-- ==== Sys2Proof/Laws/State.lean ====
section
/-! SUPPORT. What each update of the device leaves as it is, one lemma per field and update, so that no proof unfolds a record update. -/

namespace Sys2Proof.Machine

open Sys2Proof

variable (d : Dev)

/-! ### setReg -/

@[simp] theorem Dev.setReg_clk (r : Reg) (w : Word) : (d.setReg r w).clk = d.clk := rfl
@[simp] theorem Dev.setReg_fresh (r : Reg) (w : Word) : (d.setReg r w).fresh = d.fresh := rfl
@[simp] theorem Dev.setReg_w1c (r : Reg) (w : Word) : (d.setReg r w).w1c = d.w1c := rfl
@[simp] theorem Dev.setReg_fil (r : Reg) (w : Word) : (d.setReg r w).fil = d.fil := rfl
@[simp] theorem Dev.setReg_out (r : Reg) (w : Word) : (d.setReg r w).out = d.out := rfl
@[simp] theorem Dev.setReg_evq (r : Reg) (w : Word) : (d.setReg r w).evq = d.evq := rfl
@[simp] theorem Dev.setReg_time (r : Reg) (w : Word) : (d.setReg r w).time = d.time := rfl
@[simp] theorem Dev.setReg_bureau (r : Reg) (w : Word) : (d.setReg r w).bureau = d.bureau := rfl
@[simp] theorem Dev.setReg_host (r : Reg) (w : Word) : (d.setReg r w).host = d.host := rfl
@[simp] theorem Dev.setReg_cap (r : Reg) (w : Word) : (d.setReg r w).cap = d.cap := rfl
@[simp] theorem Dev.setReg_loader (r : Reg) (w : Word) : (d.setReg r w).loader = d.loader := rfl
@[simp] theorem Dev.setReg_line (r : Reg) (w : Word) : (d.setReg r w).line = d.line := rfl
@[simp] theorem Dev.setReg_engs (r : Reg) (w : Word) : (d.setReg r w).engs = d.engs := rfl
@[simp] theorem Dev.setReg_axs (r : Reg) (w : Word) : (d.setReg r w).axs = d.axs := rfl
@[simp] theorem Dev.setReg_pwm (r : Reg) (w : Word) : (d.setReg r w).pwm = d.pwm := rfl
@[simp] theorem Dev.setReg_fbk (r : Reg) (w : Word) : (d.setReg r w).fbk = d.fbk := rfl
@[simp] theorem Dev.setReg_mot (r : Reg) (w : Word) : (d.setReg r w).mot = d.mot := rfl
@[simp] theorem Dev.setReg_arms (r : Reg) (w : Word) : (d.setReg r w).arms = d.arms := rfl
@[simp] theorem Dev.setReg_dio (r : Reg) (w : Word) : (d.setReg r w).dio = d.dio := rfl
@[simp] theorem Dev.setReg_tall (r : Reg) (w : Word) : (d.setReg r w).tall = d.tall := rfl
@[simp] theorem Dev.setReg_gorse (r : Reg) (w : Word) : (d.setReg r w).gorse = d.gorse := rfl
@[simp] theorem Dev.setReg_safe (r : Reg) (w : Word) : (d.setReg r w).safe = d.safe := rfl
@[simp] theorem Dev.setReg_can (r : Reg) (w : Word) : (d.setReg r w).can = d.can := rfl
@[simp] theorem Dev.setReg_duo (r : Reg) (w : Word) : (d.setReg r w).duo = d.duo := rfl
@[simp] theorem Dev.setReg_link (r : Reg) (w : Word) : (d.setReg r w).link = d.link := rfl
@[simp] theorem Dev.setReg_sec (r : Reg) (w : Word) : (d.setReg r w).sec = d.sec := rfl
@[simp] theorem Dev.setReg_pwr (r : Reg) (w : Word) : (d.setReg r w).pwr = d.pwr := rfl
@[simp] theorem Dev.setReg_sys (r : Reg) (w : Word) : (d.setReg r w).sys = d.sys := rfl

/-! ### setFld -/

@[simp] theorem Dev.setFld_clk (r : Reg) (f : Fld) (v : Nat) : (d.setFld r f v).clk = d.clk := rfl
@[simp] theorem Dev.setFld_fresh (r : Reg) (f : Fld) (v : Nat) : (d.setFld r f v).fresh = d.fresh := rfl
@[simp] theorem Dev.setFld_w1c (r : Reg) (f : Fld) (v : Nat) : (d.setFld r f v).w1c = d.w1c := rfl
@[simp] theorem Dev.setFld_fil (r : Reg) (f : Fld) (v : Nat) : (d.setFld r f v).fil = d.fil := rfl
@[simp] theorem Dev.setFld_out (r : Reg) (f : Fld) (v : Nat) : (d.setFld r f v).out = d.out := rfl
@[simp] theorem Dev.setFld_evq (r : Reg) (f : Fld) (v : Nat) : (d.setFld r f v).evq = d.evq := rfl
@[simp] theorem Dev.setFld_time (r : Reg) (f : Fld) (v : Nat) : (d.setFld r f v).time = d.time := rfl
@[simp] theorem Dev.setFld_bureau (r : Reg) (f : Fld) (v : Nat) : (d.setFld r f v).bureau = d.bureau := rfl
@[simp] theorem Dev.setFld_host (r : Reg) (f : Fld) (v : Nat) : (d.setFld r f v).host = d.host := rfl
@[simp] theorem Dev.setFld_cap (r : Reg) (f : Fld) (v : Nat) : (d.setFld r f v).cap = d.cap := rfl
@[simp] theorem Dev.setFld_loader (r : Reg) (f : Fld) (v : Nat) : (d.setFld r f v).loader = d.loader := rfl
@[simp] theorem Dev.setFld_line (r : Reg) (f : Fld) (v : Nat) : (d.setFld r f v).line = d.line := rfl
@[simp] theorem Dev.setFld_engs (r : Reg) (f : Fld) (v : Nat) : (d.setFld r f v).engs = d.engs := rfl
@[simp] theorem Dev.setFld_axs (r : Reg) (f : Fld) (v : Nat) : (d.setFld r f v).axs = d.axs := rfl
@[simp] theorem Dev.setFld_pwm (r : Reg) (f : Fld) (v : Nat) : (d.setFld r f v).pwm = d.pwm := rfl
@[simp] theorem Dev.setFld_fbk (r : Reg) (f : Fld) (v : Nat) : (d.setFld r f v).fbk = d.fbk := rfl
@[simp] theorem Dev.setFld_mot (r : Reg) (f : Fld) (v : Nat) : (d.setFld r f v).mot = d.mot := rfl
@[simp] theorem Dev.setFld_arms (r : Reg) (f : Fld) (v : Nat) : (d.setFld r f v).arms = d.arms := rfl
@[simp] theorem Dev.setFld_dio (r : Reg) (f : Fld) (v : Nat) : (d.setFld r f v).dio = d.dio := rfl
@[simp] theorem Dev.setFld_tall (r : Reg) (f : Fld) (v : Nat) : (d.setFld r f v).tall = d.tall := rfl
@[simp] theorem Dev.setFld_gorse (r : Reg) (f : Fld) (v : Nat) : (d.setFld r f v).gorse = d.gorse := rfl
@[simp] theorem Dev.setFld_safe (r : Reg) (f : Fld) (v : Nat) : (d.setFld r f v).safe = d.safe := rfl
@[simp] theorem Dev.setFld_can (r : Reg) (f : Fld) (v : Nat) : (d.setFld r f v).can = d.can := rfl
@[simp] theorem Dev.setFld_duo (r : Reg) (f : Fld) (v : Nat) : (d.setFld r f v).duo = d.duo := rfl
@[simp] theorem Dev.setFld_link (r : Reg) (f : Fld) (v : Nat) : (d.setFld r f v).link = d.link := rfl
@[simp] theorem Dev.setFld_sec (r : Reg) (f : Fld) (v : Nat) : (d.setFld r f v).sec = d.sec := rfl
@[simp] theorem Dev.setFld_pwr (r : Reg) (f : Fld) (v : Nat) : (d.setFld r f v).pwr = d.pwr := rfl
@[simp] theorem Dev.setFld_sys (r : Reg) (f : Fld) (v : Nat) : (d.setFld r f v).sys = d.sys := rfl
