/-- R95: every LINK_DOWN frame declares a break with some place. -/
theorem linkDownFrame_declares (d : Dev) {p i : Nat} {w b : List Byte} (h : acyclicIn 0x1A 3 w = some (i, b)) :
    ∃ ix before after, d.linkDownFrame p w = d.declareBreak p ix before after := by
  unfold Dev.linkDownFrame
  rw [h]
  dsimp only
  split
  · unfold Dev.linkDownAt
    dsimp only
    split
    · exact ⟨_, _, _, rfl⟩
    · exact ⟨_, _, _, rfl⟩
  · exact ⟨_, _, _, rfl⟩

end Sys2Proof.Machine

namespace Sys2Proof.Machine

/-! ### Writes of LINE_CTL (R107) -/

theorem regDo_of_line (d : Dev) (ses : Nat) {r : Reg} (old new w : Word) (h : blkOf r.addr = .line) :
    d.regDo ses r old new w = d.netDo r old new w := by
  simp only [Dev.regDo, h]

theorem netDo_lineCtl (d : Dev) (p : Nat) (old new w : Word) : d.netDo (R.LINE_CTL p) old new w = d.lineCtlDo p w := by
  simp only [Dev.netDo]

theorem regDo_lineCtl (d : Dev) (ses p : Nat) (old new w : Word) : d.regDo ses (R.LINE_CTL p) old new w = d.lineCtlDo p w := by
  have hb : blkOf (R.LINE_CTL p).addr = .line := by
    rw [addr_LINE_CTL]
    exact blkOf_line (by omega) (by omega)
  rw [regDo_of_line d ses old new w hb, netDo_lineCtl]

/-- A write of LINE_CTL with an action bit acts. -/
theorem writeActs_lineCtl {w : Word} (h : getF w F.LINE_CTL.START = 1 ∨ getF w F.LINE_CTL.STOP = 1 ∨ getF w F.LINE_CTL.REDISC = 1) :
    writeActs RegName.LINE_CTL.info w = true := by
  rcases h with h | h | h <;> simp [writeActs, RegName.info, h]

/-- An accepted write of LINE_CTL with an action bit. -/
theorem hostWrite_lineCtl (d : Dev) (ses p : Nat) (w : Word) (hm : d.MayWrite ses (R.LINE_CTL p)) (hw : d.WriteOk (R.LINE_CTL p) w)
    (h : getF w F.LINE_CTL.START = 1 ∨ getF w F.LINE_CTL.STOP = 1 ∨ getF w F.LINE_CTL.REDISC = 1) :
    d.hostWrite ses (R.LINE_CTL p) w = ((d.setReg (R.LINE_CTL p) (d.written (R.LINE_CTL p) w)).lineCtlDo p w).answer .ok := by
  rw [hostWrite_ok d ses _ _ hm (.inr (.inl (writeActs_lineCtl h))) hw rfl, regDo_lineCtl]

/-- R107: REDISC asks for a new measurement, and for the restoration of a healed or relayed ring. -/
def Dev.redisc (d : Dev) (p : Nat) : Dev :=
  d.updPort p (fun x => { x with restorePending := x.restorePending || d.phase p == 4 || d.phase p == 5, remeasure := true })

/-- What a write of LINE_CTL does: REDISC first, then STOP or START. -/
theorem lineCtlDo_eq (d : Dev) (p : Nat) (w : Word) : d.lineCtlDo p w =
    if getF w F.LINE_CTL.STOP = 1 then (if getF w F.LINE_CTL.REDISC = 1 then d.redisc p else d).portStop p
    else if getF w F.LINE_CTL.START = 1 then (if getF w F.LINE_CTL.REDISC = 1 then d.redisc p else d).portStart p
    else if getF w F.LINE_CTL.REDISC = 1 then d.redisc p else d := by
  unfold Dev.lineCtlDo
  simp only [beq_iff_eq, Dev.redisc]

theorem portStart_effect (d : Dev) (p : Nat) : (d.portStart p).portState p = 1 ∧ ((d.portStart p).port p).listenClk = d.clk := by
  unfold Dev.portStart
  extract_lets d1
  refine ⟨?_, congrArg PortSt.listenClk (Dev.port_updPort_same d1 p _)⟩
  rw [Dev.portState_updPort]
  exact (Dev.fld_setReg_name _ (by decide)).trans
    (((d.setPortState p 1).fld_setFld_field (by decide)).trans (d.portState_setPortState_same (by decide)))

theorem portOff_portState (d : Dev) (p : Nat) : (d.portOff p).portState p = 0 := d.portState_setPortState_same (by decide)

theorem portStop_effect (d : Dev) (p : Nat) :
    if sendingState (d.portState p) then ((d.portStop p).port p).stopAsked = true ∧ (d.portStop p).portState p = d.portState p
    else (d.portStop p).portState p = 0 := by
  unfold Dev.portStop
  split
  · exact ⟨congrArg PortSt.stopAsked (Dev.port_updPort_same d p _), rfl⟩
  · exact portOff_portState d p

theorem redisc_effect (d : Dev) (p : Nat) : ((d.redisc p).port p).remeasure = true ∧
    (d.phase p = 4 ∨ d.phase p = 5 → ((d.redisc p).port p).restorePending = true) := by
  unfold Dev.redisc
  rw [Dev.port_updPort_same]
  exact ⟨rfl, fun h => by rcases h with h | h <;> simp [h]⟩

/-- STOP and START act on the line as it stood but for LINE_CTL and what REDISC asks for. -/
theorem lineCtlDo_after (d : Dev) (p : Nat) (v w : Word) : ∃ x, Inside [.LINE_CTL] [.line] d x ∧
    (d.setReg (R.LINE_CTL p) v).lineCtlDo p w =
      if getF w F.LINE_CTL.STOP = 1 then x.portStop p else if getF w F.LINE_CTL.START = 1 then x.portStart p else x :=
  ⟨_, (Inside.ite _ (fun _ => Inside.refl.setReg.updPort) fun _ => Inside.refl.setReg).within (by decide) (by decide), lineCtlDo_eq _ _ _⟩
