-- ==== Sys2Proof/Machine/State.lean ====
section
/-!
DEFINITION. Everything the OZ-3248 holds, as plain data, and its value right after reset. The records are grouped as
the manual's blocks are (00, section 0.3); each field's docstring names the rule that gives it. What another field
determines (the reported activity, the current station, whether the alert is asserted) is computed, not stored.
-/

namespace Sys2Proof.Machine

/-! ## Loads (LDT) -/

/-- The kind of machine (R2). -/
inductive LoadKind where
  | press | compressor | fan | auxiliary
deriving DecidableEq, Repr

/-- The orders a station carries out (R3, R105). -/
inductive OrderKind where
  | declutch | unload | motorOff | motorOn
deriving DecidableEq, Repr

/-- Where UNLOADING stands: its order phase before and after the echo TAKEN, and its dwell phase (R58, R59). -/
inductive UnloadPhase where
  | order | orderTaken | dwell
deriving DecidableEq, Repr

/-- The park steps (R3, R54). -/
inductive ParkStep where
  | unloading (phase : UnloadPhase) | declutching | coasting | stopping
deriving DecidableEq, Repr

/-- The wake steps (R3, R84). -/
inductive WakeStep where
  | ordered | settling
deriving DecidableEq, Repr

/-- The ten states of a bound load (R3). The park step is present in PARKING only, the wake step in WAKING only. -/
inductive LoadState where
  | offline | active | idling | parkPending | parking (step : ParkStep) | parked | wakeQueued
  | waking (step : WakeStep) | stopped | faulted
deriving DecidableEq, Repr

/-- A plant-clock second: a date and the seconds of the day (R3, R155). -/
structure Stamp where
  date : Date
  seconds : Nat
deriving DecidableEq, Repr

/-- A running timer: its limit in seconds and how many seconds events have come since it was started. Its expiry is
an event of its own; the elapsed count serves the remaining time that reads return (R68, R90, log entry 5). -/
structure Timer where
  limit : Nat
  elapsed : Nat
deriving DecidableEq, Repr

/-- The reasons that keep a load from parking (R19, R20). -/
structure HoldSet where
  /-- LOCAL, the operator's call. -/
  byCall : Bool
  /-- HOST. -/
  byHost : Bool
  /-- LOCKOUT. -/
  byLockout : Bool
deriving DecidableEq, Repr

/-- The latest flags of a press or a compressor (R3). -/
structure LatestFlags where
  safeStop : Bool
  speedLow : Bool
  unloaded : Bool
deriving DecidableEq, Repr

/-- The configured fields of a bound load, each within its range of R2. An air group or curfew profile of 0 is `none`. -/
structure LoadConfig where
  station : StationId
  channel : Channel
  kind : LoadKind
  feeder : FeederId
  demand : Nat
  zone : Nat
  airGroup : Option GroupId
  curve : CurveId
  restFloor : Nat
  noiseBand : Nat
  weight : Nat
  idleThreshold : Nat
  busyThreshold : Nat
  idleDwell : Nat
  profile : Option ProfileId
  wakeAtClose : Bool
  wakeRank : Nat
  /-- Fallback on lapse is WAKE. -/
  fallbackWake : Bool
  stepLimit : Nat
  coastLimit : Nat
  unloadDwell : Nat
  minimumOff : Nat
  settleLimit : Nat
  adoptParked : Bool
  /-- The event enables, in the bit order of R176. -/
  events : BitVec 9
deriving DecidableEq, Repr

/-- A bound load record (R2, R3). -/
structure Load where
  /-- The load number, 1 to 96. -/
  num : Nat
  cfg : LoadConfig
  state : LoadState
  hold : HoldSet
  a16 : Nat
  idle : Bool
  dwell : Nat
  sampleTime : Option Stamp
  sampleAge : Option Nat
  manual : Bool
  wakeDue : Bool
  parkOwned : Bool
  due : Option OrderKind
  timer : Option Timer
  stopTime : Option Stamp
  awaitingFan : Bool
  latest : LatestFlags
deriving DecidableEq, Repr

/-! ## Feeders (SAL) -/

/-- An entry of a start queue (R72). Its awaiting-fan flag is the load's. -/
structure QueueEntry where
  load : Nat
  passed : Nat
deriving DecidableEq, Repr

/-- A feeder record (R72). -/
structure Feeder where
  capacity : Nat
  free : Nat
  spacing : Nat
  spacingTimer : Option Timer
  queue : List QueueEntry
deriving DecidableEq, Repr

/-- A feeder after power-on or RESET (R91). -/
def Feeder.reset : Feeder := { capacity := 0, free := 0, spacing := 0, spacingTimer := none, queue := [] }

/-! ## Stations (STT) -/

/-- The link states (R105). -/
inductive LinkState where
  | unheard | live | suspect | lost | excluded
deriving DecidableEq, Repr

/-- What a visit asks for (R105, R114). `none` is a routine visit. -/
inductive InquiryKind where
  | routine | hours | temps | faults | ident
deriving DecidableEq, Repr

/-- An order in a station's slot (R105). -/
structure Order where
  channel : Channel
  kind : OrderKind
deriving DecidableEq, Repr

/-- A station record (R105). -/
structure Station where
  enabled : Bool
  fitted : Nat
  link : LinkState
  misses : Nat
  slot : Option Order
  lastServed : Channel
  inquiry : InquiryKind
  once : Bool
  round : Bool
  /-- One count for each channel from channel 0 upwards, for as many channels as have a result. -/
  runHours : Option (List Nat)
  /-- One temperature for each channel from channel 0 upwards, for as many channels as have a result. -/
  temperatures : Option (List Int)
  faultList : Option (List Nat)
  ident : Option (Nat × Nat)
  restartNoted : Bool
  lastCall : Vector Bool 4
  lastLockout : Vector Bool 4
deriving DecidableEq, Repr

/-- A station after power-on or RESET (R105). -/
def Station.reset : Station :=
  { enabled := false, fitted := 1, link := .excluded, misses := 0, slot := none, lastServed := 3,
    inquiry := .routine, once := false, round := false, runHours := none, temperatures := none,
    faultList := none, ident := none, restartNoted := false,
    lastCall := Vector.replicate 4 false, lastLockout := Vector.replicate 4 false }

/-! ## Curves (ACA) -/

/-- The curve every Ci holds after power-on or RESET: Kj = 125 j (R27). -/
def straightLine : Knots := { k1 := 125, k2 := 250, k3 := 375, k4 := 500, k5 := 625, k6 := 750, k7 := 875 }

/-- What the wake and park machinery works on: the load table, the stations, the feeders, the group minimums and the
curves. -/
structure Plant where
  /-- The bound loads, in ascending load number; a number not listed is an UNBOUND record (R1). -/
  loads : List Load
  stations : Vector Station 40
  feeders : Vector Feeder 4
  /-- The group minimums (R53). -/
  groups : Vector Nat 4
  curves : Vector Knots 8
deriving DecidableEq, Repr

/-- The plant blocks after power-on or RESET (R1, R27, R53, R91, R105). -/
def Plant.reset : Plant :=
  { loads := [], stations := Vector.replicate 40 Station.reset, feeders := Vector.replicate 4 Feeder.reset,
    groups := Vector.replicate 4 0, curves := Vector.replicate 8 straightLine }

/-! ## Curfew calendar (CCL) -/

/-- A set plant clock (R92). -/
structure Clock where
  date : Date
  /-- 1 (Monday) to 7 (Sunday). -/
  dayOfWeek : Nat
  seconds : Nat
deriving DecidableEq, Repr

/-- A holiday day rule (R96). `asDay d` uses row d, written from 0. -/
inductive DayRule where
  | allOpen | asDay (row : Fin 7) | allClosed
deriving DecidableEq, Repr

/-- A holiday list entry (R96). -/
structure Holiday where
  date : Date
  rule : DayRule
deriving DecidableEq, Repr

/-- The calendar: the plant clock (`none` is UNSET), the profiles, the holiday list and the held profile states
(R92, R95, R96, R100). -/
structure Calendar where
  clock : Option Clock
  profiles : Vector (Vector SlotRow 7) 4
  holidays : List Holiday
  /-- The held state of each profile; true is OPEN. -/
  held : Vector Bool 4
deriving DecidableEq, Repr

/-- The calendar after power-on or RESET (R92, R95, R96). The held states are CLOSED: log entry 27. -/
def Calendar.reset : Calendar :=
  { clock := none, profiles := Vector.replicate 4 (Vector.replicate 7 0), holidays := [],
    held := Vector.replicate 4 false }

/-! ## Sweep (FLC) -/

inductive SweepMode where
  | stopped | continuous | single
deriving DecidableEq, Repr

inductive LineRate where
  | b19200 | b38400 | b57600 | b115200
deriving DecidableEq, Repr

/-- The digest and round flags (R121). -/
structure RoundFlags where
  newCall : Bool
  newLoss : Bool
  anyMiss : Bool
deriving DecidableEq, Repr

def RoundFlags.clear : RoundFlags := { newCall := false, newLoss := false, anyMiss := false }

/-- The round digest (R121, R133). -/
structure Digest where
  flags : RoundFlags
  activity : Nat
  parked : Nat
  round : Nat
deriving DecidableEq, Repr

/-- How far a visit's slot has come (R129 to R131): the visit frame is on the line with FL DE asserted; the listening
window is open and no start bit has come; a reply has begun; the reply was taken or the miss determined. -/
inductive SlotPhase where
  | sending | listening | receiving | over
deriving DecidableEq, Repr

/-- What the FLC keeps of a visit for the duration of its slot (R128), with the slot's phase and whether SET INQUIRY
has replaced the station's inquiry slot since the frame was built (R114, R115). -/
structure Visit where
  station : StationId
  kind : InquiryKind
  order : Option Order
  fitted : Nat
  notedMark : Bool
  inquiryReplaced : Bool
  phase : SlotPhase
deriving DecidableEq, Repr

/-- What the field line is doing: idle (STOPPED), in a visit's slot, in the empty slot of a round without a visit
(R127), or in the pause after a round end (R134). -/
inductive LinePhase where
  | idle | slot (visit : Visit) | emptySlot | pausing
deriving DecidableEq, Repr
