-- ==== Sys2Proof/Certificates/Slice0/Obligations.lean ====
section
/-!
DEFINITION. The statements for the provers, in the order of OBLIGATIONS.json. Each docstring says what its statement says;
a clause that rests on a choice of the model names its log entry.
-/

section Slice0

open Sys2Proof Sys2Proof.Machine

/-- For every command c and state s whose queue is c followed by the rest, the step of s is exec of c on s with the
queue's rest. On an empty queue the block idles, which is the model's choice (log entry 1). -/
def Obligations.StepTakesFrontCommand : Prop :=
  ∀ (c : Instr) (rest : List Instr) (s : State),
    (s.pending = c :: rest → step s = exec c { s with pending := rest }) ∧ (s.pending = [] → step s = .next s)

/-- For every command and every state, exec answers a next state. The waiting commands are as before. The part is held
in reset after POWER_ON and RESET_PIN_LOW, not after LEAVE_RESET, and as before after every other command. -/
def Obligations.EveryCommandCompletes : Prop :=
  ∀ (c : Instr) (s : State), ∃ t, exec c s = .next t ∧ t.pending = s.pending ∧
    t.inReset = (match c with
      | .powerOn => true
      | .resetPinLow => true
      | .leaveReset => false
      | _ => s.inReset)

/-- After every command: in reset SLP TXD and FL TXD are high, FL DE is low and ALERT is released. Out of reset ALERT
is asserted exactly while, in NOTICE mode, the queue holds a notice, or, in BEACON mode, the beacon is set; FL DE is
on, and FL TXD carries characters, exactly while a visit frame is being sent; SLP TXD carries characters exactly while
a reply is in progress. -/
def Obligations.PinsFollowTheState : Prop :=
  ∀ (c : Instr) (s t : State), exec c s = .next t →
    (t.inReset = true → t.pins = { slpTxd := .high, flTxd := .high, flDe := false, alertLow := false }) ∧
    (t.inReset = false →
      (t.pins.alertLow = true ↔
        (t.alerts.mode = .notice ∧ t.alerts.queue ≠ []) ∨ (t.alerts.mode = .beacon ∧ t.alerts.beacon = true)) ∧
      (t.pins.flDe = true ↔ ∃ v, t.sweep.line = .slot v ∧ v.phase = .sending) ∧
      (t.pins.flTxd = .carrying ↔ t.pins.flDe = true) ∧ (t.pins.slpTxd = .carrying ↔ t.link.reply ≠ none))

/-- State.reset satisfies the invariants that the step keeps: start queues and units, places and orders, the link
state and miss count of every station, the assent record, the notice queue, the calendar, the link port and the sweep
record. Its held profile states, CLOSED, are the model's choice (log entry 27). -/
def Obligations.ResetIsSound : Prop :=
  State.reset.plant.sound ∧ State.reset.plant.ordersSound ∧ State.reset.assent.sound ∧ State.reset.alerts.queueSound ∧
    State.reset.calendar.sound ∧ State.reset.link.sound ∧ State.reset.sweep.sound ∧
    ∀ i, (State.reset.station i).linkSound = true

········

Set down, unchanged, only those lines above that fall between the line with "structure Holiday where" and the line with "inductive SlotPhase where", the two end lines included.

structure Holiday where
  date : Date
  rule : DayRule
deriving DecidableEq, Repr

/-- The calendar: the plant clock (`none` is UNSET), the profiles, the holiday list and the held profile states
(R92, R95, R96, R100). -/
structure Calendar where
  clock : Option Clock
  profiles : Vector (Vector SlotRow 7) 4
  holidays : List Holiday
  /-- The held state of each profile; true is OPEN. -/
  held : Vector Bool 4
deriving DecidableEq, Repr

/-- The calendar after power-on or RESET (R92, R95, R96). The held states are CLOSED: log entry 27. -/
def Calendar.reset : Calendar :=
  { clock := none, profiles := Vector.replicate 4 (Vector.replicate 7 0), holidays := [],
    held := Vector.replicate 4 false }

/-! ## Sweep (FLC) -/

inductive SweepMode where
  | stopped | continuous | single
deriving DecidableEq, Repr

inductive LineRate where
  | b19200 | b38400 | b57600 | b115200
deriving DecidableEq, Repr

/-- The digest and round flags (R121). -/
structure RoundFlags where
  newCall : Bool
  newLoss : Bool
  anyMiss : Bool
deriving DecidableEq, Repr

def RoundFlags.clear : RoundFlags := { newCall := false, newLoss := false, anyMiss := false }

/-- The round digest (R121, R133). -/
structure Digest where
  flags : RoundFlags
  activity : Nat
  parked : Nat
  round : Nat
deriving DecidableEq, Repr

/-- How far a visit's slot has come (R129 to R131): the visit frame is on the line with FL DE asserted; the listening
window is open and no start bit has come; a reply has begun; the reply was taken or the miss determined. -/
inductive SlotPhase where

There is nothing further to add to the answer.